**Requirement**
Reproduce only the lines of the material below that start at the line containing "the way. -/" and stop at the line containing "theorem test_wf_cause : (Instr.portDown". Keep both end lines.

Provided information below:

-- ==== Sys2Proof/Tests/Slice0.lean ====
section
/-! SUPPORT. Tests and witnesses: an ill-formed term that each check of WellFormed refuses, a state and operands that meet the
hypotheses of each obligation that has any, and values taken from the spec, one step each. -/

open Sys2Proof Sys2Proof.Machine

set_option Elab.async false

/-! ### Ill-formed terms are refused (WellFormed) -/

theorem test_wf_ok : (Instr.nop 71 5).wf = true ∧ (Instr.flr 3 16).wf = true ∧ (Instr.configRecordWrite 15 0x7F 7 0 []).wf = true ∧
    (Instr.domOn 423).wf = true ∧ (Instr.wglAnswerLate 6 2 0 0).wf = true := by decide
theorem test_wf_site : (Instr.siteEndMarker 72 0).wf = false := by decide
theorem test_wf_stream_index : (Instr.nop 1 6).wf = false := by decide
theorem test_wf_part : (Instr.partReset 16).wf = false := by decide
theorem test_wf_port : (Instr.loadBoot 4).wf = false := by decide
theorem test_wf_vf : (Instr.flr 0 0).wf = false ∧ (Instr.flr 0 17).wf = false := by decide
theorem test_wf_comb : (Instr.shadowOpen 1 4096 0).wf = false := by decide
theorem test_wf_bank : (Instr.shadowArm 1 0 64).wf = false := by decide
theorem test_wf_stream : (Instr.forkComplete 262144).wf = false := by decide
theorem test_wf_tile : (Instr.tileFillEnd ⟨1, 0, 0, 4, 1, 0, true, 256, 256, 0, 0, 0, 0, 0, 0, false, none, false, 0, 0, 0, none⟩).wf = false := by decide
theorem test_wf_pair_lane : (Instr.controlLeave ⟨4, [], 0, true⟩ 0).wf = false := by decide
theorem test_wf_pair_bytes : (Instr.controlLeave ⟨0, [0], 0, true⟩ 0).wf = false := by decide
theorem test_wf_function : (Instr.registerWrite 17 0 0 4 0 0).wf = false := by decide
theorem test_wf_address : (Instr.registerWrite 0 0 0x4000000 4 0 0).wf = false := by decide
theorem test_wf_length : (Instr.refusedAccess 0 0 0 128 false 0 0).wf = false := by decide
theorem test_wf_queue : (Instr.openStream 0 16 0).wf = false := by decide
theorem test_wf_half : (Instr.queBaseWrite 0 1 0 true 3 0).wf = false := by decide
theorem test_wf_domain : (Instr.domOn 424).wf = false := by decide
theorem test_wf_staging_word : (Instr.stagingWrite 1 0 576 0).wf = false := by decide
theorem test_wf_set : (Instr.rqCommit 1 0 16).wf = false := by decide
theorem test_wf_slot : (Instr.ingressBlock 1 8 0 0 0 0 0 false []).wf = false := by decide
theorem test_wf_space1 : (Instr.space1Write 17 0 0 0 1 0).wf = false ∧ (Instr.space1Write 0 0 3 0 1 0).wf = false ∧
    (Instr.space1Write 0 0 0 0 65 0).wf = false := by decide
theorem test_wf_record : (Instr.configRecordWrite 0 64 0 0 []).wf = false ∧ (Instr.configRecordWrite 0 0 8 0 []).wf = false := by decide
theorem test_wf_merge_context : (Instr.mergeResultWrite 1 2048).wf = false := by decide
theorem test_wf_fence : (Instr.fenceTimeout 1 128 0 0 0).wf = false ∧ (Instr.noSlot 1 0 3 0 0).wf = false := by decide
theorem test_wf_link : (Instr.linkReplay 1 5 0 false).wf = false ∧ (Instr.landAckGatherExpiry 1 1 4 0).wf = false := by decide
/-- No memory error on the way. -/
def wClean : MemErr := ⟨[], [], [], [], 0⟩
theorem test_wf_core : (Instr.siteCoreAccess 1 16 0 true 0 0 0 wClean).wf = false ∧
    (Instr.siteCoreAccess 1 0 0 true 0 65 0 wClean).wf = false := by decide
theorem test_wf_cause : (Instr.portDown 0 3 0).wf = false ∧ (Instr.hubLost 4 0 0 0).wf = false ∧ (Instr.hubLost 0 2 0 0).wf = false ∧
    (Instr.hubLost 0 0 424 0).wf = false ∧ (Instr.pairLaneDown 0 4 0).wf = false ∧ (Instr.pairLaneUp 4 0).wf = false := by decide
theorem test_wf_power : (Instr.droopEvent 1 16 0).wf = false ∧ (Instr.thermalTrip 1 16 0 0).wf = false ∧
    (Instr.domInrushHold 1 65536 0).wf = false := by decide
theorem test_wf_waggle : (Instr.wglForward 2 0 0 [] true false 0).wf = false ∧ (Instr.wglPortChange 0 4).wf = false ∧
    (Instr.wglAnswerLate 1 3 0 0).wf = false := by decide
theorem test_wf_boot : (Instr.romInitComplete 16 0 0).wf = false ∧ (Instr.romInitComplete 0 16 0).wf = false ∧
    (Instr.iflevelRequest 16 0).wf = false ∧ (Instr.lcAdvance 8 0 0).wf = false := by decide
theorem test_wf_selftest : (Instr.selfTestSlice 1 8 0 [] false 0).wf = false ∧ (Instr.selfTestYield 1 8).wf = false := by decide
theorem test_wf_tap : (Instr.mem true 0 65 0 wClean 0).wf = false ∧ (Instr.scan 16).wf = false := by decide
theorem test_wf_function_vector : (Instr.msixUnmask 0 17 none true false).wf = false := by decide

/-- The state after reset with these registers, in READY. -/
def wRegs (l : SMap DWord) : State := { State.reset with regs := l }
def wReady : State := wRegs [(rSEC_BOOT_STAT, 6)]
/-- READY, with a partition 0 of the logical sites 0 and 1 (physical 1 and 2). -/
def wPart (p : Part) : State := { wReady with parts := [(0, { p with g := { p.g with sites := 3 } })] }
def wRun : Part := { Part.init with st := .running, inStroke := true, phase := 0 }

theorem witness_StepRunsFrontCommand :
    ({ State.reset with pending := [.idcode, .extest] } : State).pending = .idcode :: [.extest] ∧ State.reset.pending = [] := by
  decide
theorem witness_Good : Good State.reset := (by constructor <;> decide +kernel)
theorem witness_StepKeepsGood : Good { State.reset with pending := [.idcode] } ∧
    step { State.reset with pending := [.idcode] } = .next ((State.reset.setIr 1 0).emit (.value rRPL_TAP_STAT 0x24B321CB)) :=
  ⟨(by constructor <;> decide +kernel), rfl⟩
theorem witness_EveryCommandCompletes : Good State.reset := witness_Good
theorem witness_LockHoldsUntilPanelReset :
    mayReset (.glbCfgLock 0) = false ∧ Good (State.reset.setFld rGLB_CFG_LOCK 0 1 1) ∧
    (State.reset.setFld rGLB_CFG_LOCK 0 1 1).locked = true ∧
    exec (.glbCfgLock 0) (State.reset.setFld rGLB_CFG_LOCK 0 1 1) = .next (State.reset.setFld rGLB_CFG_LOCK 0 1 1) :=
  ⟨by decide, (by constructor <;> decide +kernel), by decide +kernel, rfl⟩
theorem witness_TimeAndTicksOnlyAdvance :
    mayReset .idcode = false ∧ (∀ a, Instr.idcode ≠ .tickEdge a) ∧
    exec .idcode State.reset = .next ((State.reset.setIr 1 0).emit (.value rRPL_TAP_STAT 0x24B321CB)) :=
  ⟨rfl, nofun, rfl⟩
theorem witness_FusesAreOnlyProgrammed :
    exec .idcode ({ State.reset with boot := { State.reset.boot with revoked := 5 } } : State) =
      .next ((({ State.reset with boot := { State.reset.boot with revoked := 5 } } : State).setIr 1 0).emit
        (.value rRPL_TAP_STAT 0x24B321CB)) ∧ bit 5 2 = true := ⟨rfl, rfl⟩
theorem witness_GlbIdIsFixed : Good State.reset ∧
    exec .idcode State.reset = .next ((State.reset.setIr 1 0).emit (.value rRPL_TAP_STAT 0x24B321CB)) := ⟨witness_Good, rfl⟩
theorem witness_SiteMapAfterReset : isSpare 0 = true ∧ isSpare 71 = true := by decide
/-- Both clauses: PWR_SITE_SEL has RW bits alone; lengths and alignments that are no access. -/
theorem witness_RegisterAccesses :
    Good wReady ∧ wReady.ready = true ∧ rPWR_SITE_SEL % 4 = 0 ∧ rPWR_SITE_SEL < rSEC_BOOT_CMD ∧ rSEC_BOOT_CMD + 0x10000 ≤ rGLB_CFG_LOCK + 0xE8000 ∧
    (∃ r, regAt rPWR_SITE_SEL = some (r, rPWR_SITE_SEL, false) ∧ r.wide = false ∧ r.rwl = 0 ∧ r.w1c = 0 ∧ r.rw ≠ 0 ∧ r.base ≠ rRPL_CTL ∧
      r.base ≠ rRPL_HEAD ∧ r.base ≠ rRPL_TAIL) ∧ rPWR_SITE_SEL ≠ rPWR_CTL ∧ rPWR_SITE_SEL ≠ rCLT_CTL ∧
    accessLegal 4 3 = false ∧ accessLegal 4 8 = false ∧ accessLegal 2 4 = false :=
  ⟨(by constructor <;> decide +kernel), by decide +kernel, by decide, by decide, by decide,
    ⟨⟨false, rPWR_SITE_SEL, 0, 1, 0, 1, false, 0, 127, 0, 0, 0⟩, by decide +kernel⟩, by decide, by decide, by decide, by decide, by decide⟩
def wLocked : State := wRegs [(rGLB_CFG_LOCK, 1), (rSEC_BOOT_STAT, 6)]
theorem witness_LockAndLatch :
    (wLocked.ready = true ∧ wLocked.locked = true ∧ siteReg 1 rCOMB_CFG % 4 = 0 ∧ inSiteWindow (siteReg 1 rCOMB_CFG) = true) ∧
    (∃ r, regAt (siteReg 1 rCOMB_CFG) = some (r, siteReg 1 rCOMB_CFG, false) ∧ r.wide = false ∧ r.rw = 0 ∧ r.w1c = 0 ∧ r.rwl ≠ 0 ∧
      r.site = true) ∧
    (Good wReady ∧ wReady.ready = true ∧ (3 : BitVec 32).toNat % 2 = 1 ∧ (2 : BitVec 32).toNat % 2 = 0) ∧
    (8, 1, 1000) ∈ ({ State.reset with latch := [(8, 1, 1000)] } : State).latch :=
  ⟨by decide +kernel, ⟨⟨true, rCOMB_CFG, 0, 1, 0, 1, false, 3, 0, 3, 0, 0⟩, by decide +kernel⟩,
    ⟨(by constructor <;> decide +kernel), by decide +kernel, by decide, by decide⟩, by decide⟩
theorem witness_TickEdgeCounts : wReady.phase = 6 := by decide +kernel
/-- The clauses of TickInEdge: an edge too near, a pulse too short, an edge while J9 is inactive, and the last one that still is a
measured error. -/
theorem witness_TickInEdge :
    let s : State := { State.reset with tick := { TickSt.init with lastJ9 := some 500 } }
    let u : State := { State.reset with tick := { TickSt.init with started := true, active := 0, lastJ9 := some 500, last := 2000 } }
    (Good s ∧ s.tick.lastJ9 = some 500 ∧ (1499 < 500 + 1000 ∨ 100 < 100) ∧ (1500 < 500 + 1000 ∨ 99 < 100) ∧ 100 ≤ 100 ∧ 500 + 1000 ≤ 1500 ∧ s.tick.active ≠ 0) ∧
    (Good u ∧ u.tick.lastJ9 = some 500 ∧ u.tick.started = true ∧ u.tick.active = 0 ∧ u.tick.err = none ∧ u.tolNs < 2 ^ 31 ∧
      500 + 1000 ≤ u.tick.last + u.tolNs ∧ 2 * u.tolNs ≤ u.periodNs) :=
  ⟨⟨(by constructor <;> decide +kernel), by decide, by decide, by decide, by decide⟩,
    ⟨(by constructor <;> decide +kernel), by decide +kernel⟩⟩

End of Provided information.

**Result of this task**
/-- No memory error on the way. -/
def wClean : MemErr := ⟨[], [], [], [], 0⟩
theorem test_wf_core : (Instr.siteCoreAccess 1 16 0 true 0 0 0 wClean).wf = false ∧
    (Instr.siteCoreAccess 1 0 0 true 0 65 0 wClean).wf = false := by decide
theorem test_wf_cause : (Instr.portDown 0 3 0).wf = false ∧ (Instr.hubLost 4 0 0 0).wf = false ∧ (Instr.hubLost 0 2 0 0).wf = false ∧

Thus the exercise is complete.